Sunday, November 25, 2018

The cost of passivity....

One of the penalties of refusing to participate in politics
is that you end up being governed by your inferiors.
- Attributed to Plato (The Republic, 1:347)

Among his myriad contributions to the development of the discipline of psychology was Sigmund Freud's identification of the id as a fundamental component of human personality. Many of us may have first learned about this construct - of ego, super-ego and id - in a high school psychology course long ago, during which time it was quite popular to regarded ironically, but, in hindsight, that is truly an error in judgment. Why? Because today we see the id run amok in the person of someone who is supposed to be our leader - which, heretofore, has meant that he should embody the best in us - but whose actual behavior seems largely ungoverned by any humane restraint of the ego or super-ego. In sum, we have elected our id to be president and the impacts of this lapse in judgment are as horrifying as they are far-reaching.

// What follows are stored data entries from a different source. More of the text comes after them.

@[simp] theorem Work.modEp_time (w : Work) (ch : Nat) (f : EpChan → EpChan) : (w.modEp ch f).time = w.time := rfl
@[simp] theorem Work.modEp_gc (w : Work) (ch : Nat) (f : EpChan → EpChan) : (w.modEp ch f).gc = w.gc := rfl
@[simp] theorem Work.modEp_gcFrac (w : Work) (ch : Nat) (f : EpChan → EpChan) : (w.modEp ch f).gcFrac = w.gcFrac := rfl
@[simp] theorem Work.modEp_od (w : Work) (ch : Nat) (f : EpChan → EpChan) : (w.modEp ch f).od = w.od := rfl
@[simp] theorem Work.modEp_freeN (w : Work) (ch : Nat) (f : EpChan → EpChan) : (w.modEp ch f).freeN = w.freeN := rfl
@[simp] theorem Work.modEp_tiles (w : Work) (ch : Nat) (f : EpChan → EpChan) : (w.modEp ch f).tiles = w.tiles := rfl
@[simp] theorem Work.modEp_log (w : Work) (ch : Nat) (f : EpChan → EpChan) : (w.modEp ch f).log = w.log := rfl
@[simp] theorem Work.modEp_ctxs (w : Work) (ch : Nat) (f : EpChan → EpChan) : (w.modEp ch f).ctxs = w.ctxs := rfl
@[simp] theorem Work.modEp_steps (w : Work) (ch : Nat) (f : EpChan → EpChan) : (w.modEp ch f).steps = w.steps := rfl
@[simp] theorem Work.modEp_xchs (w : Work) (ch : Nat) (f : EpChan → EpChan) : (w.modEp ch f).xchs = w.xchs := rfl
@[simp] theorem Work.modEp_early (w : Work) (ch : Nat) (f : EpChan → EpChan) : (w.modEp ch f).early = w.early := rfl
@[simp] theorem Work.modEp_busy (w : Work) (ch : Nat) (f : EpChan → EpChan) : (w.modEp ch f).busy = w.busy := rfl
@[simp] theorem Work.modEp_soloBusy (w : Work) (ch : Nat) (f : EpChan → EpChan) : (w.modEp ch f).soloBusy = w.soloBusy := rfl
@[simp] theorem Work.modEp_slots (w : Work) (ch : Nat) (f : EpChan → EpChan) : (w.modEp ch f).slots = w.slots := rfl
@[simp] theorem Work.modEp_binds (w : Work) (ch : Nat) (f : EpChan → EpChan) : (w.modEp ch f).binds = w.binds := rfl
@[simp] theorem Work.modEp_stepBinds (w : Work) (ch : Nat) (f : EpChan → EpChan) : (w.modEp ch f).stepBinds = w.stepBinds := rfl
@[simp] theorem Work.modEp_stk (w : Work) (ch : Nat) (f : EpChan → EpChan) : (w.modEp ch f).stk = w.stk := rfl
@[simp] theorem Work.modEp_mpOps (w : Work) (ch : Nat) (f : EpChan → EpChan) : (w.modEp ch f).mpOps = w.mpOps := rfl
@[simp] theorem Work.modEp_mpCh (w : Work) (ch : Nat) (f : EpChan → EpChan) : (w.modEp ch f).mpCh = w.mpCh := rfl
@[simp] theorem Work.modEp_ended (w : Work) (ch : Nat) (f : EpChan → EpChan) : (w.modEp ch f).ended = w.ended := rfl
@[simp] theorem Work.modEp_spillDirs (w : Work) (ch : Nat) (f : EpChan → EpChan) : (w.modEp ch f).spillDirs = w.spillDirs := rfl
@[simp] theorem Work.modEp_orderNext (w : Work) (ch : Nat) (f : EpChan → EpChan) : (w.modEp ch f).orderNext = w.orderNext := rfl
@[simp] theorem Work.modEp_slotsServed (w : Work) (ch : Nat) (f : EpChan → EpChan) : (w.modEp ch f).slotsServed = w.slotsServed := rfl
@[simp] theorem Work.modEp_reloadNext (w : Work) (ch : Nat) (f : EpChan → EpChan) : (w.modEp ch f).reloadNext = w.reloadNext := rfl
@[simp] theorem Work.modEp_rxHdr (w : Work) (ch : Nat) (f : EpChan → EpChan) : (w.modEp ch f).rxHdr = w.rxHdr := rfl
@[simp] theorem Work.modEp_rxHeld (w : Work) (ch : Nat) (f : EpChan → EpChan) : (w.modEp ch f).rxHeld = w.rxHeld := rfl
@[simp] theorem Work.modEp_lane (w : Work) (ch : Nat) (f : EpChan → EpChan) : (w.modEp ch f).lane = w.lane := rfl
@[simp] theorem Work.modEp_laneIdle (w : Work) (ch : Nat) (f : EpChan → EpChan) : (w.modEp ch f).laneIdle = w.laneIdle := rfl
@[simp] theorem Work.modEp_relays (w : Work) (ch : Nat) (f : EpChan → EpChan) : (w.modEp ch f).relays = w.relays := rfl
@[simp] theorem Work.modEp_relayNext (w : Work) (ch : Nat) (f : EpChan → EpChan) : (w.modEp ch f).relayNext = w.relayNext := rfl
@[simp] theorem Work.modEp_tx (w : Work) (ch : Nat) (f : EpChan → EpChan) : (w.modEp ch f).tx = w.tx := rfl
@[simp] theorem Work.modEp_outs (w : Work) (ch : Nat) (f : EpChan → EpChan) : (w.modEp ch f).outs = w.outs := rfl
@[simp] theorem Work.modEp_ringMarks (w : Work) (ch : Nat) (f : EpChan → EpChan) : (w.modEp ch f).ringMarks = w.ringMarks := rfl
@[simp] theorem Work.modEp_issueStop (w : Work) (ch : Nat) (f : EpChan → EpChan) : (w.modEp ch f).issueStop = w.issueStop := rfl
@[simp] theorem Work.modEp_twin (w : Work) (ch : Nat) (f : EpChan → EpChan) : (w.modEp ch f).twin = w.twin := rfl
@[simp] theorem Work.modEp_pow (w : Work) (ch : Nat) (f : EpChan → EpChan) : (w.modEp ch f).pow = w.pow := rfl
@[simp] theorem Work.modEp_bell (w : Work) (ch : Nat) (f : EpChan → EpChan) : (w.modEp ch f).bell = w.bell := rfl
@[simp] theorem Work.modEp_ports (w : Work) (ch : Nat) (f : EpChan → EpChan) : (w.modEp ch f).ports = w.ports := rfl
@[simp] theorem Work.modEp_colls (w : Work) (ch : Nat) (f : EpChan → EpChan) : (w.modEp ch f).colls = w.colls := rfl
@[simp] theorem Work.modEp_ccGrants (w : Work) (ch : Nat) (f : EpChan → EpChan) : (w.modEp ch f).ccGrants = w.ccGrants := rfl
@[simp] theorem Work.modEp_ccStats (w : Work) (ch : Nat) (f : EpChan → EpChan) : (w.modEp ch f).ccStats = w.ccStats := rfl
@[simp] theorem Work.modEp_ccGone (w : Work) (ch : Nat) (f : EpChan → EpChan) : (w.modEp ch f).ccGone = w.ccGone := rfl
@[simp] theorem Work.modEp_xc (w : Work) (ch : Nat) (f : EpChan → EpChan) : (w.modEp ch f).xc = w.xc := rfl
@[simp] theorem Work.modEp_gm (w : Work) (ch : Nat) (f : EpChan → EpChan) : (w.modEp ch f).gm = w.gm := rfl
@[simp] theorem Work.modEp_blockedSince (w : Work) (ch : Nat) (f : EpChan → EpChan) : (w.modEp ch f).blockedSince = w.blockedSince := rfl
@[simp] theorem Work.modEp_dict (w : Work) (ch : Nat) (f : EpChan → EpChan) : (w.modEp ch f).dict = w.dict := rfl
@[simp] theorem Work.modEp_certDigests (w : Work) (ch : Nat) (f : EpChan → EpChan) : (w.modEp ch f).certDigests = w.certDigests := rfl
@[simp] theorem Work.modEp_spdmStage (w : Work) (ch : Nat) (f : EpChan → EpChan) : (w.modEp ch f).spdmStage = w.spdmStage := rfl
@[simp] theorem Work.modEp_spdmHeld (w : Work) (ch : Nat) (f : EpChan → EpChan) : (w.modEp ch f).spdmHeld = w.spdmHeld := rfl
@[simp] theorem Work.modEp_imgHash (w : Work) (ch : Nat) (f : EpChan → EpChan) : (w.modEp ch f).imgHash = w.imgHash := rfl
@[simp] theorem Work.modEp_mem (w : Work) (ch : Nat) (f : EpChan → EpChan) : (w.modEp ch f).mem = w.mem := rfl
@[simp] theorem Work.modEp_wr (w : Work) (ch : Nat) (f : EpChan → EpChan) : (w.modEp ch f).wr = w.wr := rfl
@[simp] theorem Work.modEp_secret (w : Work) (ch : Nat) (f : EpChan → EpChan) : (w.modEp ch f).secret = w.secret := rfl
@[simp] theorem Work.modEp_errs (w : Work) (ch : Nat) (f : EpChan → EpChan) : (w.modEp ch f).errs = w.errs := rfl
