-- ==== Sys2Proof/Tests/Slice0.lean ====
section
/-! SUPPORT. Tests/Slice0.lean: ill-formed commands refused; results worked out in the manual or by hand from it; and for every statement
with hypotheses, states and operands that meet them, clause by clause (`wit_<statement>`). -/

namespace Sys2Proof.Tests

open Sys2Proof Sys2Proof.Machine

-- One theorem at a time: each evaluation in the kernel needs a deep stack of its own.
set_option Elab.async false

/-! ### States the tests are about -/

/-- A dictionary's store with elements set: entry, place, element, value. -/
def odWith (l : List (OdEntry × Nat × Nat × Nat)) : List (Nat × Nat) :=
  l.foldl (fun od x => odStore od (odKey x.1 x.2.1 x.2.2.1) (some x.2.2.2)) []

/-- A block out of reset with the domains CEN, FAB, GWS and the quadrants on, and further elements of the dictionary set. -/
def upCore (l : List (OdEntry × Nat × Nat × Nat) := []) : Core :=
  { ({} : Core) with pow := { porst := false }, od := odWith ((List.range 7).map (fun n => (Od.DOM_STATE, 0, n, 2)) ++ l) }

/-- The machine of a block. -/
def st (c : Core) : State := { State.reset with core := c }

/-- The machine out of reset, with elements of the dictionary set. -/
def up (l : List (OdEntry × Nat × Nat × Nat) := []) : State := st (upCore l)

/-- A command that has begun, in queue 0 of context 0 at position 0. -/
def cmd (op : Nat) (word : Nat := 0) : Cmd :=
  { queue := 0, pos := 0, inst := 0, iter := 0, op := op, layer := 0, step := 0, word := word, deps := [], order := 0, loops := [], begun := true }

/-- Its name. -/
def ref : CmdRef := { ctx := 0, queue := 0, pos := 0, inst := 0 }

/-- The name of its step. -/
def sref : StepRef := { ctx := 0, layer := 0, step := 0 }

/-- Wave 0 of that step. -/
def wv : WaveRef := { ctx := 0, layer := 0, step := 0, wave := 0 }

/-- A block with context 0 RUNNING and a board of commands. -/
def board (ks : List Cmd) (c : Core := upCore) : Core := { c with ctxs := c.ctxs.set 0 { state := 1, board := ks } }

/-- A word with operand `n` set (07 R243). -/
def opn (n v : Nat) : Nat := v * 2 ^ (192 + 64 * n)

/-! ### Ill-formed commands -/

/-- A flow of a collective. -/
def flow : CcFlowId := { phase := 0, fromRank := 0, toRank := 0, level := 0, segment := 0 }

/-- One ill-formed command per constructor that has a check: part 1. -/
def illFormed1 : List Instr :=
  [.nop { ref with ctx := 16 },
   .score { ref with ctx := 16 },
   .scoreLogits { ref with ctx := 16 },
   .dispatch { ref with ctx := 16 },
   .combine { ref with ctx := 16 },
   .bwdDispatch { ref with ctx := 16 },
   .bwdCombine { ref with ctx := 16 },
   .gateGrad { ref with ctx := 16 },
   .commit { ref with ctx := 16 },
   .abortStep { ref with ctx := 16 },
   .loadGate { ref with ctx := 16 },
   .bindWeights { ref with ctx := 16 },
   .launchAt { ref with ctx := 16 },
   .waitCount { ref with ctx := 16 },
   .fence { ref with ctx := 16 },
   .loop { ref with ctx := 16 },
   .endLoop { ref with ctx := 16 },
   .copy { ref with ctx := 16 },
   .collective { ref with ctx := 16 },
   .gmWrite { ref with ctx := 16 },
   .gmRead { ref with ctx := 16 },
   .gmAtomic { ref with ctx := 16 },
   .commandBegin { ref with ctx := 16 } .none,
   .commandComplete { ref with ctx := 16 },
   .waveEnterScore { wv with wave := 16 },
   .hiddenRow { ch := 64, bytes := [], framed := true },
   .logitRow { ch := 64, bytes := [], framed := true },
   .engineOutput { ch := 64, bytes := [], framed := true },
   .outputGradient { ch := 64, bytes := [], framed := true },
   .gateGradInput { ch := 64, bytes := [], framed := true },
   .scoreComplete { wv with wave := 16 } 0,
   .shardPlace { wv with wave := 16 } 0,
   .sortCounts { wv with wave := 16 },
   .lotTakeGranted (2 ^ 300),
   .countExchangeLaunch { wv with wave := 16 },
   .countMessageReceived (List.replicate 3000 0),
   .countMessageUnmatched { src := 4096, planBase := 0, ctx := 0, layer := 0, step := 0, wave := 0, pass := 0 },
   .countWindowClose { wv with wave := 16 },
   .lateNoticeReceived { src := 4096, planBase := 0, ctx := 0, layer := 0, step := 0, wave := 0, pass := 0 } 0 0,
   .failNoticeReceived (2 ^ 300) [] none 0,
   .confirmPoint { wv with wave := 16 },
   .planDone { wv with wave := 16 } .dispatch,
   .dispatchLaunchCount { wv with wave := 16 },
   .windowPrefetch { wave := wv, phase := .dispatch, hop := 256, round := 0 },
   .windowStart { wave := wv, phase := .dispatch, hop := 256, round := 0 }]

theorem test_ill_formed_1 : illFormed1.all (fun c => !wellFormed c) = true := by decide +kernel

/-- One ill-formed command per constructor that has a check: part 2. -/
def illFormed2 : List Instr :=
  [.windowEnd { wave := wv, phase := .dispatch, hop := 256, round := 0 },
   .chunkHeaderReceived (2 ^ 300) [],
   .chunkLastFlit (2 ^ 300) [],
   .engineRowDelivered (2 ^ 300),
   .enginePortCreditReturn (2 ^ 300) .rows,
   .engineCheckPoint { wv with wave := 16 },
   .slipNoticeReceived (List.replicate 3000 0),
   .returnLaunchCount { wv with wave := 16 },
   .commitAudit { sref with step := 1024 },
   .abortStepReceived (List.replicate 3000 0),
   .launchCountReached { ref with ctx := 16 },
   .waitCountReached { ref with ctx := 16 },
   .weightSwitch (2 ^ 300) 0 .slot,
   .ctxOpen (2 ^ 300) 0,
   .ctxRun (2 ^ 300) 0,
   .ctxPreempt (2 ^ 300) 0,
   .ctxSave (2 ^ 300) 0,
   .ctxRestore (2 ^ 300) 0,
   .ctxClose (2 ^ 300) 0,
   .contextDrained (2 ^ 300),
   .saveImageWritten (2 ^ 300),
   .restoreImageRead (2 ^ 300),
   .tileEnableWrite (2 ^ 300) 0,
   .domainStateActive (2 ^ 300),
   .domainStateIdle (2 ^ 300),
   .bellGcWrite (2 ^ 300) 0,
   .bellRoleWrite (2 ^ 300) 0,
   .rrLenWrite (2 ^ 300) 0 0,
   .rrFloorWrite (2 ^ 300) 0 0,
   .extLotsWrite (2 ^ 300) 0,
   .stkQuotaWrite (2 ^ 300) 0 0 [],
   .groupDescWrite (2 ^ 300) 0 0 [],
   .logHeadRead (2 ^ 300) 0 0,
   .logFlush (2 ^ 300) 0,
   .logSnapshot (2 ^ 300) 0,
   .irqPendingRead (2 ^ 300),
   .rcRead (2 ^ 300) 0 0 0 0,
   .timeExchangePeriod (2 ^ 300),
   .timeRequestReceived (2 ^ 300) [] 0 0,
   .timeResponseReceived (2 ^ 300) [] 0,
   .twinConfigHashReceived (2 ^ 300),
   .twinRecordReceived (List.replicate 3000 0),
   .twinFreezeReceived (List.replicate 3000 0),
   .canopyGrantReceived { src := 0, group := 64, tag := 0, flow := flow, chunks := 0 },
   .canopyChunkReceived (List.replicate 3000 0)]

theorem test_ill_formed_2 : illFormed2.all (fun c => !wellFormed c) = true := by decide +kernel

/-- One ill-formed command per constructor that has a check: part 3. -/
def illFormed3 : List Instr :=
  [.allClearReceived { src := 0, group := 64, tag := 0, rank := 0, status := 0, failRank := 0 },
   .verdictReceived { src := 0, group := 64, tag := 0, rank := 0, status := 0, failRank := 0 },
   .ccTimeout { ref with ctx := 16 },
   .codewordReceived (2 ^ 300) { seq := 0, lanePos := 0, replay := false, corrected := false, uncorrectable := false, flits := List.replicate 5 (List.replicate 128 0) },
   .ackDue (2 ^ 300),
   .ackReceived (2 ^ 300) 0,
   .nakReceived (2 ^ 300) 0,
   .replayTimeout (2 ^ 300),
   .creditReceived (2 ^ 300) 0 0,
   .keepaliveDue (2 ^ 300),
   .keepaliveReceived (2 ^ 300),
   .keepaliveLoss (2 ^ 300),
   .trainStatusReceived (2 ^ 300) 0 false 0 0,
   .wakeWordReceived (2 ^ 300),
   .messageForOtherMember (2 ^ 300) 0 [],
   .portEnableWrite (2 ^ 300) 0 0,
   .portCmdRetrain (2 ^ 300) 0,
   .portCmdDown (2 ^ 300) 0,
   .portCmdHold (2 ^ 300) 0,
   .portCmdRelease (2 ^ 300) 0,
   .signalDetected (2 ^ 300),
   .signalLost (2 ^ 300),
   .trainStepMeasured (2 ^ 300) [],
   .trainStatusTimeout (2 ^ 300),
   .alignTimeout (2 ^ 300),
   .identityReceived (2 ^ 300) [],
   .certificateChainReceived (2 ^ 300) [],
   .proofReceived (2 ^ 300) [],
   .authTimeout (2 ^ 300),
   .downHoldExpiry (2 ^ 300),
   .gmWriteRequest (List.replicate 3000 0),
   .gmReadRequest (List.replicate 3000 0),
   .gmAtomicRequest (List.replicate 3000 0),
   .gmResponseReceived (List.replicate 3000 0),
   .gmTimeout (2 ^ 300) 0,
   .pwDomOkRise (2 ^ 300),
   .pwDomOkFall (2 ^ 300),
   .domTimeout (2 ^ 300),
   .memoryPortCompletion (2 ^ 300) 0 0,
   .memoryPortCreditReturn (2 ^ 300) .requests,
   .mpTimeout (2 ^ 300) 0,
   .accessBlockStart (2 ^ 300) [] [],
   .dictRead (2 ^ 300) 0 0 0 0,
   .dictWrite (2 ^ 300) 0 0 0 [],
   .dictStage (2 ^ 300) 0 0 0 []]

theorem test_ill_formed_3 : illFormed3.all (fun c => !wellFormed c) = true := by decide +kernel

Who among us believed just a few short years ago that an admitted sexual predator could be elected to our nation's highest office? Who among us believed that a man so thoroughly and utterly committed to the perpetuation of the -isms that continue to plague our society would be given the largest platform in the world in order to do so? Who among us believed that we could choose to elevate someone whose behavior is so thoroughly unworthy of emulation? And yet all of this has occurred and so much more….

According to Wikipedia,

The id (Latin for "it", German: Es) is the disorganized part of the personality structure that contains a human's basic instinctual drives. ... The id contains the libido which is the primary source of its eventual force that is unresponsive to the demands of reality.
The id 'knows no judgments of value: no good or evil, no morality. ... (It contains) the death instinct, (which) would thus seem to express itself - though probably only in part - as an instinct of destruction directed against the external world and other organisms' through aggression.

One can't but help notice the parallels between 45's behavior and this description of the id. For example, we can debate whether he is immoral or amoral, but there's no question that he demonstrates "an instinct of destruction directed against the external world and other organisms through aggression." Further, there is no arguing that he often appears to be "unresponsive to the demands of reality."

"So what?," you may be tempted to ask … which is actually a fair question, so let's address it:

Our very society and the rules by which we've negotiated it in this country for centuries are under siege. Our government, which was ostensibly to be drained of the swamp creatures who steered its focus to narrow and private benefits, has instead been morphed into a platform for corruption and for repression on an unparalleled scale: how else can one describe the self-serving policy prescriptions of so many Cabinet members and the president himself, as well as the abject inhumanity that has been consistently on display, especially relative to People of Color, be they citizens, immigrants, asylum-seekers or simply neighbors from other parts of the world?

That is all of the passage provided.